Search code examples
rubycsvlogstashfilebeat

How to resolve parsing error for CSV file in Logstash


I am using Filebeat to send a CSV file to Logstash and then up to Kibana, however I am getting a parsing error when the CSV file is picked up by Logstash.
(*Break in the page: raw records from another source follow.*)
-- ==== Sys2Proof/Machine/Pair.lean ====
section
/-! DEFINITION. The meanings of the Dovetail controller's commands (13_dovetail_pair.md, R367 to R398; R64, R290, R291). -/

namespace Sys2Proof.Machine

open Host

/-- `n` Isthmus cycles, one sixty-fourth of the lane rate of 25.78125 Gbaud, in 1/16 ns. -/
def isthmus (n : Nat) : Time := n * 32768 / 825

/-- The error code of a named event (R496). -/
def eventCode (e : Nat) : Nat := 0x80 + e % 2048

/-! ### Epochs (R387) -/

/-- EPOCH takes the value `e`; an epoch that reaches the ceiling raises it by 256 (R387). -/
def raiseEpoch (e : Nat) (s : State) : State :=
  let s1 : State := { s with pair.epoch := max s.pair.epoch e }
  if s1.flash.epochCeiling ≤ s1.pair.epoch then mirror (.ceiling ⟨[], none, some (s1.pair.epoch + 256)⟩) none { s1 with flash.epochCeiling := s1.pair.epoch + 256 } else s1

/-! ### Pairing (R290, R291, R370, R387) -/

/-- Pairing may run: in P8 and in service, in an image for a pair (R51, R64). -/
def mayPair (s : State) : Bool :=
  pairMode s && (s.start.phase == .p8 || s.start.phase == .p9) && s.isthmusUp && s.keyUp && s.pair.state != .excluded

/-- The device looks for a partner. -/
def seeking (s : State) : Bool :=
  mayPair s && !s.pair.paired && (s.pair.state == .unpaired || s.pair.state == .detached || s.pair.state == .active)

/-- A PAIRING record leaves. It stands outside the MSEQ order of the pairing that it makes (log). -/
def sendPairing (m : PairingMsg) (s : State) : State := s.out (.record false false 0 s.pair.epoch (.pairing m))

/-- The persistent keys that a hello lists (R290). -/
def listedKeys (s : State) : List VKey :=
  (s.key.keys.filter fun x => decide (4 ≤ x.1 / 2 ^ 32) && persistent (x.1 / 2 ^ 32)).map fun x => x.2

/-- The own hello (R290, R387, R413). -/
def ownHello (s : State) : Hello :=
  { role := s.start.pairRole, hmacGood := true, nonce := s.key.ownNonce, ephemeral := publicOf s.key.ownPriv,
    keys := (listedKeys s).map fun k => ⟨k.plain.cls, k.plain.id, k.gen, checkValue k.plain⟩,
    epochCeiling := s.flash.epochCeiling, holdsToken := s.pair.driving, epoch := s.pair.epoch, mirrorFormat := s.fld rPairFormat 0 16,
    mirrorFormatMin := s.fld rPairFormat 16 16, nextJsn := s.jrn.nextJsn, imageGen := imageGen s, confirmed := s.start.confirmed,
    fallback := s.start.fallback, updateId := (s.upd.manifest.map fun m => m.updateId).getD 0, updState := stagingWord s }

/-- Pairing begins: both directions start again at MSEQ 1, and the hello leaves once a link is UP, with a fresh nonce and ephemeral key from the
DRBG (R270, R290, R376). -/
def beginPairing (s : State) : State :=
  let s1 : State := { s with
    pair.mseqOut := 0
    pair.nextIn := 1
    pair.waiting := []
    pair.gapSince := none
    key.hello := none
    key.pairState := 0 }
  if seeking s1 && s1.pair.links != 0 then
    let s2 : State := { s1 with
      key.pairState := 1
      key.ownNonce := Config.pairNonce s1.free
      key.ownPriv := Config.ephemeralKey s1.free
      free := s1.free + 1 }
    sendPairing (.hello (ownHello s2)) s2
  else s1

/-- The device leaves its pairing and becomes DETACHED (R370, R380, R382). -/
def detach (s : State) : State :=
  beginPairing (refreshSource { s with
    pair.state := .detached
    pair.paired := false
    pair.awaits := []
    pair.sensed := none
    pair.drained := 0
    pair.handover := none
    pair.released := false
    pair.phase := 0
    pair.phasesDone := []
    pair.walk := (0, 0)
    pair.cutIn := false
    pair.differ := []
    pair.asked := []
    pair.giveUp := none
    pair.fitness := none
    key.pairKey := none })

/-- The chip becomes active or detached at the end of P8 without a partner (R64, R370). -/
def goAbsent (s : State) : State :=
  let s1 : State := occurs ePairAbsent { s with
    pair.absent := true
    start.linkDone := true }
  if s.pair.partnerLow then { s1 with pair.state := .detached }
  else raiseEpoch s1.flash.epochCeiling { s1 with pair.state := .active }

/-- PAIR_ABSENT: PAIR_WAIT expires in P8 without a partner; the operand is the level of the partner's line (R64, R370). A chip that pairing
has excluded leaves P8 then too, and never drives its line (R51). -/
def execPairAbsent (t : Time) (partnerLow : Bool) (s : State) : Outcome State Fault Refusal :=
  onInst true <|
    let s := s.arrive t
    if s.start.phase ≠ .p8 ∨ s.start.linkDone then s
    else if s.pair.state = .unpaired then goAbsent { s with pair.partnerLow := partnerLow }
    else if s.pair.state = .excluded then { s with start.linkDone := true }
    else s

/-- Pairing fails with event `e`: in P8 role B is excluded and role A goes on as without a partner; in service the role stands (R290, R291,
R370). -/
def pairFail (e : Nat) (s : State) : State :=
  let s1 : State := occurs e { s with
    key.pairState := 3
    key.conflict := s.key.conflict || e == eKeyPairConflict
    key.hello := none }
  if s.start.phase = .p8 ∧ s.pair.state = .unpaired then
    if s.start.pairRole then { s1 with
      pair.state := .excluded
      pins.ready := false }
    else goAbsent s1
  else s1

/-- Each of two images' MIRROR_FORMAT lies between the other's MIRROR_FORMAT_MIN and MIRROR_FORMAT (R387). -/
def formatsMeet (format formatMin format' formatMin' : Nat) : Bool :=
  decide (formatMin' ≤ format ∧ format ≤ format' ∧ formatMin ≤ format' ∧ format' ≤ format)

/-- The mirror formats of the image in force meet those of the partner (R387). -/
def formatsFit (s : State) (h : Hello) : Bool := formatsMeet (s.fld rPairFormat 0 16) (s.fld rPairFormat 16 16) h.mirrorFormat h.mirrorFormatMin

/-- Some key has the same GENERATION and another check value on the two chips (R291). -/
def keyConflict (s : State) (h : Hello) : Bool :=
  (listedKeys s).any fun k => h.keys.any fun x =>
    x.cls == k.plain.cls && x.id == k.plain.id && x.gen == k.gen && x.kcv != checkValue k.plain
This is the contents of the CSV file:

time    version id  score   type

May 6, 2020 @ 11:29:59.863  1 2 PPy_6XEBuZH417wO9uVe  _doc

The logstash.conf:

input {
  beats {
    port => 5044
  }
}
filter {
  csv {
      separator => ","
      columns =>["time","version","id","index","score","type"]
      }
}
output {
  elasticsearch {
    hosts => ["http://localhost:9200"]
    index => "%{[@metadata][beat]}-%{[@metadata][version]}-%{+YYYY.MM.dd}"
  }
}

Filebeat.yml:

filebeat.inputs:

# Each - is an input. Most options can be set at the input level, so
# you can use different inputs for various configurations.
# Below are the input specific configurations.

- type: log

  # Change to true to enable this input configuration.
  enabled: true

  # Paths that should be crawled and fetched. Glob based paths.
  paths:
    - /etc/test/*.csv
    #- c:\programdata\elasticsearch\logs\*

and the error in Logstash:

[2020-05-27T12:28:14,585][WARN ][logstash.filters.csv     ][main] Error parsing csv {:field=>"message", :source=>"time,version,id,score,type,,,,,,,,,,,,,,,,,,,,,,,,,,,,,,,,,", :exception=>#<TypeError: wrong argument type String (expected LogStash::Timestamp)>}
[2020-05-27T12:28:14,586][WARN ][logstash.filters.csv     ][main] Error parsing csv {:field=>"message", :source=>"\"May 6, 2020 @ 11:29:59.863\",1,2,PPy_6XEBuZH417wO9uVe,_doc,,,,,,,,,,,,,,,,,,,,,,,,,,,,,,,,,", :exception=>#<TypeError: wrong argument type String (expected LogStash::Timestamp)>}

I do get some data in Kibana but not what I want to see.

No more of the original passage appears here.